Detailed Description: PRIMARY OBJECTIVES: I. To determine the median progression-free survival in patients treated with leucovorin calcium, fluorouracil, and irinotecan hydrochloride (FOLFIRI) and panitumumab for K-ras and NRAS wild-type, metastatic colorectal carcinoma who have already progressed on FOLFIRI + Bevacizumab. SECONDARY OBJECTIVES: I. To determine the frequency and severity of toxicities of the regimens. II. To determine overall response rate. III. To determine the median overall survival and the overall survival rate at 1 year.

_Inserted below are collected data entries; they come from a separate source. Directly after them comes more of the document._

-- ==== Sys2Proof/Tests/Slice0.lean ====
section
/-! SUPPORT. Tests of the model against the spec's own worked values (95_test_vectors.md; each test names its row), and, for every
statement of Certificates/Slice0/Obligations.lean that has hypotheses, a state and operands that meet them (`witness_<statement>`). -/

namespace Sys2Proof.Tests

open Sys2Proof Sys2Proof.Machine

/-! ## Helpers -/

/-- A block of 300 cells whose first cells hold the given bytes, as after `WRS 0, ...`. -/
def loaded (bs : List Byte) : State :=
  { State.reset with ibuf := (List.range bs.length).zip bs }

/-- The same with a command word in CMD. -/
def loadedWith (w : CommandWord) (bs : List Byte) : State := (loaded bs).setCmd (some w)

/-- The same with host moves to make. -/
def scripted (acts : List HostAction) (bs : List Byte) : State := (loaded bs).setScript acts

/-- The outcome is a next state that passes the test. -/
def goesOn (o : Host.Outcome State Fault Refusal) (p : State → Bool) : Bool :=
  match o with
  | .next t => p t
  | .fault _ => false
  | .refused _ => false

/-- The outcome is this fault. -/
def faultsWith (o : Host.Outcome State Fault Refusal) (f : Fault) : Bool :=
  match o with
  | .next _ => false
  | .fault g => f == g
  | .refused _ => false

/-- The outcome is this refusal. -/
def refusedWith (o : Host.Outcome State Fault Refusal) (r : Refusal) : Bool :=
  match o with
  | .next _ => false
  | .fault _ => false
  | .refused q => r == q

theorem goes_on {o : Host.Outcome State Fault Refusal} (h : goesOn o (fun _ => true) = true) :
    ∃ t, o = .next t := by
  cases o with
  | next t => exact ⟨t, rfl⟩
  | fault f => cases h
  | refused r => cases h

theorem goes_on_to {o : Host.Outcome State Fault Refusal} {P : State → Prop} [DecidablePred P]
    (h : goesOn o (fun t => decide (P t)) = true) : ∃ t, o = .next t ∧ P t := by
  cases o with
  | next t => exact ⟨t, rfl, of_decide_eq_true h⟩
  | fault f => cases h
  | refused r => cases h

theorem faults {o : Host.Outcome State Fault Refusal} {f : Fault} (h : faultsWith o f = true) :
    o = .fault f := by
  cases o with
  | next t => cases h
  | fault g => rw [show f = g by simpa [faultsWith] using h]
  | refused r => cases h

theorem is_refused {o : Host.Outcome State Fault Refusal} {r : Refusal}
    (h : refusedWith o r = true) : o = .refused r := by
  cases o with
  | next t => cases h
  | fault f => cases h
  | refused q => rw [show r = q by simpa [refusedWith] using h]

/-- The source's one-register response (S3). -/
def response : List Byte := [0x01, 0x03, 0x02, 0x00, 0x7B, 0xF8, 0x67]

/-! ## Well-formedness (R67): `BUF_SIZE` is 300 here -/

theorem test_wellFormed_crc_full_buffer : Instr.wellFormed .atReset (.crc 300) = true := by decide
theorem test_illFormed_crc_past_buffer : Instr.wellFormed .atReset (.crc 301) = false := by decide
theorem test_wellFormed_dec_full_buffer : Instr.wellFormed .atReset (.dec 300) = true := by decide
theorem test_illFormed_dec_past_buffer : Instr.wellFormed .atReset (.dec 301) = false := by decide
theorem test_wellFormed_enc_always :
    Instr.wellFormed .atReset (.enc 0xFF 0xFF 0xFFFF 0xFFFF) = true := by decide
theorem test_bufSize_range : (Config.mk 0).bufSize = 5 ∧ (Config.mk 65530).bufSize = 65535 := by decide

/-! ## Decoding: words written out from the fields of R61 and R62, most significant field first -/

-- RSV = 0 (40 bits), LEN = 6 (16 bits), OP = 0x01.
theorem test_decode_crc : decode
    0b0000000000000000000000000000000000000000_0000000000000110_00000001#64 = .ok (.crc 6) := by rfl
-- RSV = 0, COUNT = 0x0003, START = 0x006B, FC = 0x03, SA = 0x11, OP = 0x02.
theorem test_decode_enc : decode
    0b00000000_0000000000000011_0000000001101011_00000011_00010001_00000010#64 =
      .ok (.enc 0x11 0x03 0x006B 0x0003) := by rfl
-- RSV = 0 (40 bits), LEN = 0x0104, OP = 0x03 (T6).
theorem test_decode_dec : decode
    0b0000000000000000000000000000000000000000_0000000100000100_00000011#64 = .ok (.dec 260) := by rfl
-- T6.
theorem test_decode_enc_all_ones : decode 0x00FFFFFFFFFFFF02#64 = .ok (.enc 0xFF 0xFF 0xFFFF 0xFFFF) := by
  rfl
theorem test_decode_reserved_op :
    decode 0x0000000000000000#64 = .error .reservedOpcode ∧
    decode 0x0000000000000004#64 = .error .reservedOpcode ∧
    decode 0x00000000000000FF#64 = .error .reservedOpcode ∧
    decode 0x00000000FFFF0004#64 = .error .reservedOpcode := ⟨rfl, rfl, rfl, rfl⟩
theorem test_decode_reserved_bits :
    decode 0x0000000001000001#64 = .error .reservedBitsSet ∧
    decode 0x0100000000000002#64 = .error .reservedBitsSet := ⟨rfl, rfl⟩
theorem test_decodeTableWord : decodeTableWord 64 0x0000000000000703 = some (.dec 7) := by decide
-- T6: DEC 301 with BUF_SIZE = 300.
theorem test_len_exceeds_buffer :
    refusedWith (step (State.reset.withFetchWord 64 0x0000000000012D03)) .lenExceedsBuffer = true := by
  decide +kernel

/-! ## CRC -/

-- T2: the catalogue input "123456789"; S1 with the value of 90_conflicts.md C1; the last bit steps of T1.
theorem test_crc16_values :
    crc16 [0x31, 0x32, 0x33, 0x34, 0x35, 0x36, 0x37, 0x38, 0x39] = 0x4B37 ∧
    crc16 [0x01, 0x03, 0x00, 0x01, 0x00, 0x01] = 0xCAD5 ∧
    crcBit 0x40FF = 0x807E ∧ crcBit 0x8500 = 0x4280 := by decide +kernel
-- T2: `CRC 1` on an unwritten IBUF; the CRC command vector is 40_crc.md R85's example.
theorem test_crc_command :
    goesOn (step (loadedWith 0x601 [0x01, 0x03, 0x00, 0x01, 0x00, 0x01]))
      (fun t => t.res.status == some 0x00 && t.res.crcOut == some 0xCAD5 && t.res.nval == none) = true ∧
    faultsWith (step (loadedWith 0x101 [])) .unwrittenInput = true := by decide +kernel

/-! ## ENC -/

-- T4, third row.
theorem test_enc_command : goesOn (step (loadedWith 0x000003006B031102 []))
    (fun t => t.res.status == some 0x00 && t.res.frame ==
      #v[some 0x11, some 0x03, some 0x00, some 0x6B, some 0x00, some 0x03, some 0x76, some 0x87]) = true := by
  decide +kernel
-- T4, tenth row: START and COUNT not swapped, COUNT big-endian.
theorem test_enc_count_split : goesOn (step (loadedWith 0x0001000001030102 []))
    (fun t => t.res.frame ==
      #v[some 0x01, some 0x03, some 0x00, some 0x01, some 0x01, some 0x00, some 0x15, some 0x9A]) = true := by
  decide +kernel

/-! ## DEC -/

-- T5, rows 17 and 13.
theorem test_dec_values :
    goesOn (step (loadedWith 0x903 [0x01, 0x03, 0x04, 0x12, 0x34, 0xAB, 0xCD, 0x00, 0x20]))
      (fun t => t.res.status == some 0x00 && t.res.nval == some 2 && t.res.val[0] == some 0x1234 &&
        t.res.val[1] == some 0xABCD && t.res.val[2] == none) = true ∧
    goesOn (step (loadedWith 0x803 [0x01, 0x03, 0x03, 0x12, 0x34, 0x56, 0x73, 0x75]))
      (fun t => t.res.nval == some 1 && t.res.val[0] == some 0x1234 && t.res.val[1] == none) = true := by
  decide +kernel
-- T5, rows 7, 11, 3 and 24.
theorem test_dec_errors :
    goesOn (step (loadedWith 0x403 [0x01, 0x03, 0x00, 0x20])) (fun t => t.res.status == some 0x01) = true ∧
    goesOn (step (loadedWith 0x503 [0x01, 0x03, 0xFF, 0x00, 0x00]))
      (fun t => t.res.status == some 0x02) = true ∧
    goesOn (step (loadedWith 0x703 [0x01, 0x03, 0x02, 0x00, 0x7B, 0xF8, 0xE7]))
      (fun t => t.res.status == some 0x03 && t.res.nval == none) = true ∧
    faultsWith (step (loadedWith 0x503 [0x01, 0x03, 0x00])) .unwrittenInput = true := by decide +kernel

/-! ## Host accesses, marks and the notation -/

-- T7, first three rows.
theorem test_host_accesses :
    refusedWith (step (scripted [.writeIbuf 300 0] [])) .ibufIndexOutOfRange = true ∧
    faultsWith (step (scripted [.readIbuf 0] [])) .unwrittenInput = true ∧
    faultsWith (step (scripted [.readResult .status] [])) .unwrittenResult = true := by decide +kernel
-- P5: after `DEC 4` the record holds STATUS = 0x01, `DEC 5` faults and the state is not final.
theorem test_faulted_state :
    let m := (Marked.fresh (scripted [.issue 0x403, .issue 0x503] [])).advances 2
    m.fault = some .unwrittenInput ∧ m.state.res.status = some 0x01 ∧ m.final = false := by decide +kernel
-- R69, R70.
theorem test_program_text : assembleText
    ("WRS 4, 0x7B 0xF8 0x67 ; second read\n\nDEC 7\nRD VAL[0]\nENC 0x01, 0x03, 0x0001, 0x0001").toList =
    some [.writeIbuf 4 0x7B, .writeIbuf 5 0xF8, .writeIbuf 6 0x67, .issue 0x0000000000000703,
      .readResult (.val 0), .issue 0x0000010001030102] := by decide +kernel
theorem test_assembly_errors : assembleText "CRC 0x10000".toList = none ∧
    assembleText "ENC 256, 3, 1, 1".toList = none ∧ assembleText "NOP".toList = none := by decide +kernel

/-! ## Witnesses -/

theorem witness_EncodeOfDecodeIsTheWord : decode 0x0000000000000601#64 = .ok (.crc 6) := rfl

theorem witness_WordIsCommandExactlyWhenARowMatches :
    decode 0x00FFFFFFFFFFFF02#64 = .ok (.enc 0xFF 0xFF 0xFFFF 0xFFFF) ∧
    ∃ r ∈ opcodeTable, 0x00FFFFFFFFFFFF02#64 &&& r.mask = r.matchWord := ⟨rfl, by decide⟩

theorem witness_OperandsAreTheFieldsOfTheWord :
    decode 0x0000000000FFFF01#64 = .ok (.crc 0xFFFF) ∧
    decode 0x00FFFFFFFFFFFF02#64 = .ok (.enc 0xFF 0xFF 0xFFFF 0xFFFF) ∧
    decode 0x0000000000FFFF03#64 = .ok (.dec 0xFFFF) := ⟨rfl, rfl, rfl⟩

/-- The largest operands in range and the least out of range. -/
theorem witness_StatementsStandForHostMoves :
    (0xFFFF ≤ 0xFFFF ∧ 0xFF ≤ 0xFF) ∧ 0xFFFF < 0x10000 ∧ (0xFF < 0x100 ∨ 0xFF < 0 ∨ 0xFFFF < 0 ∨ 0xFFFF < 0) ∧
    (∀ b ∈ [0x01, 0xFF], b ≤ 0xFF) ∧ [0x01, 0xFF][1]? = some 0xFF ∧
    (Stmt.crc 0xFFFF).assemble ≠ none ∧ (Stmt.enc 0xFF 0xFF 0xFFFF 0xFFFF).assemble ≠ none ∧
    (Stmt.enc 0x100 0 0 0).assemble = none ∧ (Stmt.rd (.val 126)).assemble ≠ none := by decide

theorem witness_StepRunsTheDecodedCommand :
    ((loadedWith 0x601 []).cmd = some 0x601 ∧ decode 0x601#64 = .ok (.crc 6)) ∧
    (scripted [.issue 0x601] []).cmd = none ∧
    (scripted [.issue 0x601] []).host.script = [.issue 0x601] := ⟨⟨rfl, rfl⟩, rfl, rfl⟩

theorem witness_StepMakesTheHostsNextMove :
    ((scripted [.writeIbuf 0 1] []).cmd = none ∧
      (scripted [.writeIbuf 0 1] []).host.script = [.writeIbuf 0 1]) ∧
    State.reset.cmd = none ∧ State.reset.host.script = [] := ⟨⟨rfl, rfl⟩, rfl, rfl⟩

/-- A word for each clause, at the least value that the clause takes in: OP 0x00 and 0x04, RSV 1, LEN `BUF_SIZE + 1`, and
LEN `BUF_SIZE` and an ENC word, which pass. -/
theorem witness_CommandWordsAreCheckedInOrder :
    ((loadedWith 0x00 []).cmd = some 0x00#64 ∧ (0x00#64).toNat % 2 ^ 8 = 0x00) ∧
    ((loadedWith 0x04 []).cmd = some 0x04#64 ∧ (0x04#64).toNat % 2 ^ 8 = 0x04) ∧
    ((0x1000001#64).toNat % 2 ^ 8 = 0x01 ∧ (0x1000001#64).toNat / 2 ^ 24 ≠ 0) ∧
    ((0x100000000000002#64).toNat % 2 ^ 8 = 0x02 ∧ (0x100000000000002#64).toNat / 2 ^ 56 ≠ 0) ∧
    ((0x12D03#64).toNat % 2 ^ 8 = 0x03 ∧ (0x12D03#64).toNat / 2 ^ 24 = 0 ∧
      (loadedWith 0x12D03 []).cfg.bufSize < (0x12D03#64).toNat / 2 ^ 8 % 2 ^ 16) ∧
    ((0x12C03#64).toNat % 2 ^ 8 = 0x03 ∧ (0x12C03#64).toNat / 2 ^ 24 = 0 ∧
      (0x12C03#64).toNat / 2 ^ 8 % 2 ^ 16 ≤ (loadedWith 0x12C03 []).cfg.bufSize) ∧
    ((0xFFFFFFFFFFFF02#64).toNat % 2 ^ 8 = 0x02 ∧ (0xFFFFFFFFFFFF02#64).toNat / 2 ^ 56 = 0) ∧
    goesOn (step (loadedWith 0xFFFFFFFFFFFF02 [])) (fun _ => true) = true := by decide +kernel

/-- A refused step for each reason, and a mark already set. -/
theorem witness_RefusedStepSetsTheMarkOnly :
    step (loadedWith 0x00 []) = .refused .reservedOpcode ∧
    step (loadedWith 0x1000001 []) = .refused .reservedBitsSet ∧
    step (loadedWith 0x12D01 []) = .refused .lenExceedsBuffer ∧
    step (scripted [.readIbuf 300] []) = .refused .ibufIndexOutOfRange ∧
    (Marked.fresh (loadedWith 0x00 [])).advance.refusal = some .reservedOpcode :=
  ⟨is_refused (by decide +kernel), is_refused (by decide +kernel),
    is_refused (by decide +kernel), is_refused (by decide +kernel),
    by decide +kernel⟩

/-- A faulting step for each reason, and a mark already set. -/
theorem witness_FaultingStepSetsTheMarkOnly :
    step (scripted [.readResult (.frame 0)] []) = .fault .unwrittenResult ∧
    step (scripted [.readIbuf 299] []) = .fault .unwrittenInput ∧
    step (loadedWith 0x101 []) = .fault .unwrittenInput ∧
    (Marked.fresh (loadedWith 0x101 [])).advance.fault = some .unwrittenInput :=
  ⟨faults (by decide +kernel), faults (by decide +kernel),
    faults (by decide +kernel), by decide +kernel⟩

theorem witness_NoCommandIsInFlightAfterAStep : ∃ t, step (loadedWith 0x703 response) = .next t :=
  goes_on (by decide +kernel)

/-- The invariant holds of a state with bytes in IBUF, and a step from it goes on. -/
theorem witness_EveryStepKeepsTheInvariant :
    (loadedWith 0x703 response).Inv ∧ ∃ t, step (loadedWith 0x703 response) = .next t :=
  ⟨⟨by decide +kernel, by decide +kernel,
    ⟨by simp [loadedWith, loaded, State.setCmd, State.reset, State.resetFor, ResultRecord.blank],
      by simp [loadedWith, loaded, State.setCmd, State.reset, State.resetFor, ResultRecord.blank],
      by simp [loadedWith, loaded, State.setCmd, State.reset, State.resetFor, ResultRecord.blank],
      by simp [loadedWith, loaded, State.setCmd, State.reset, State.resetFor, ResultRecord.blank],
      by simp [loadedWith, loaded, State.setCmd, State.reset, State.resetFor, ResultRecord.blank]⟩⟩,
    witness_NoCommandIsInFlightAfterAStep⟩

/-- Index `BUF_SIZE`, index `BUF_SIZE - 1`, a cell without and with a value, and a step that writes another cell. -/
theorem witness_HostAccessToIbuf :
    (loaded response).cfg.bufSize ≤ 300 ∧ 299 < (loaded response).cfg.bufSize ∧
    (loaded response).ibuf.read 299 = none ∧ (loaded response).ibuf.read 6 = some 0x67 ∧
    (∃ t, step (scripted [.writeIbuf 1 0xFF] response) = .next t) ∧
    (scripted [.writeIbuf 1 0xFF] response).nextAccess = some (.writeIbuf 1 0xFF) :=
  ⟨by decide, by decide, by decide +kernel, by decide +kernel,
    goes_on (by decide +kernel), rfl⟩

/-- A result cell with a value, one without, a DEC that ends in CRC_MISMATCH, and a CRC that completes. -/
theorem witness_HostReadsOfResultCells :
    (∃ t, exec (.crc 0) State.reset = .next t ∧ (t.res.read .crcOut = some (.half 0xFFFF)) ∧
      t.res.read (.frame 7) = none) ∧
    ∃ t, exec (.dec 5) (loaded [0x01, 0x03, 0x00, 0x20, 0xF1]) = .next t ∧ t.res.status = some 0x03 :=
  ⟨goes_on_to (by decide +kernel), goes_on_to (by decide +kernel)⟩

theorem witness_HostAccessesHaveNoSideEffects :
    (∃ t, perform (.readIbuf 0) (loaded response) = .next t) ∧
    (∃ t, exec (.crc 0) State.reset = .next t ∧ ∃ u, perform (.readResult .status) t = .next u) ∧
    ∃ t, perform (.writeIbuf 299 0) (loaded response) = .next t :=
  ⟨goes_on (by decide +kernel),
    (goes_on_to (P := fun t => goesOn (perform (.readResult .status) t) (fun _ => true) = true)
      (by decide +kernel)).imp fun _ h => ⟨h.1, goes_on h.2⟩,
    goes_on (by decide +kernel)⟩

OUTLINE: Patients receive panitumumab intravenously (IV) over 60-90 minutes, leucovorin calcium IV over 90 minutes, fluorouracil IV continuously over 46 hours, and irinotecan hydrochloride IV over 90 minutes on days 1 and 15. Courses repeat every 28 days in the absence of disease progression or unacceptable toxicity. After completion of study treatment, patients are followed up periodically.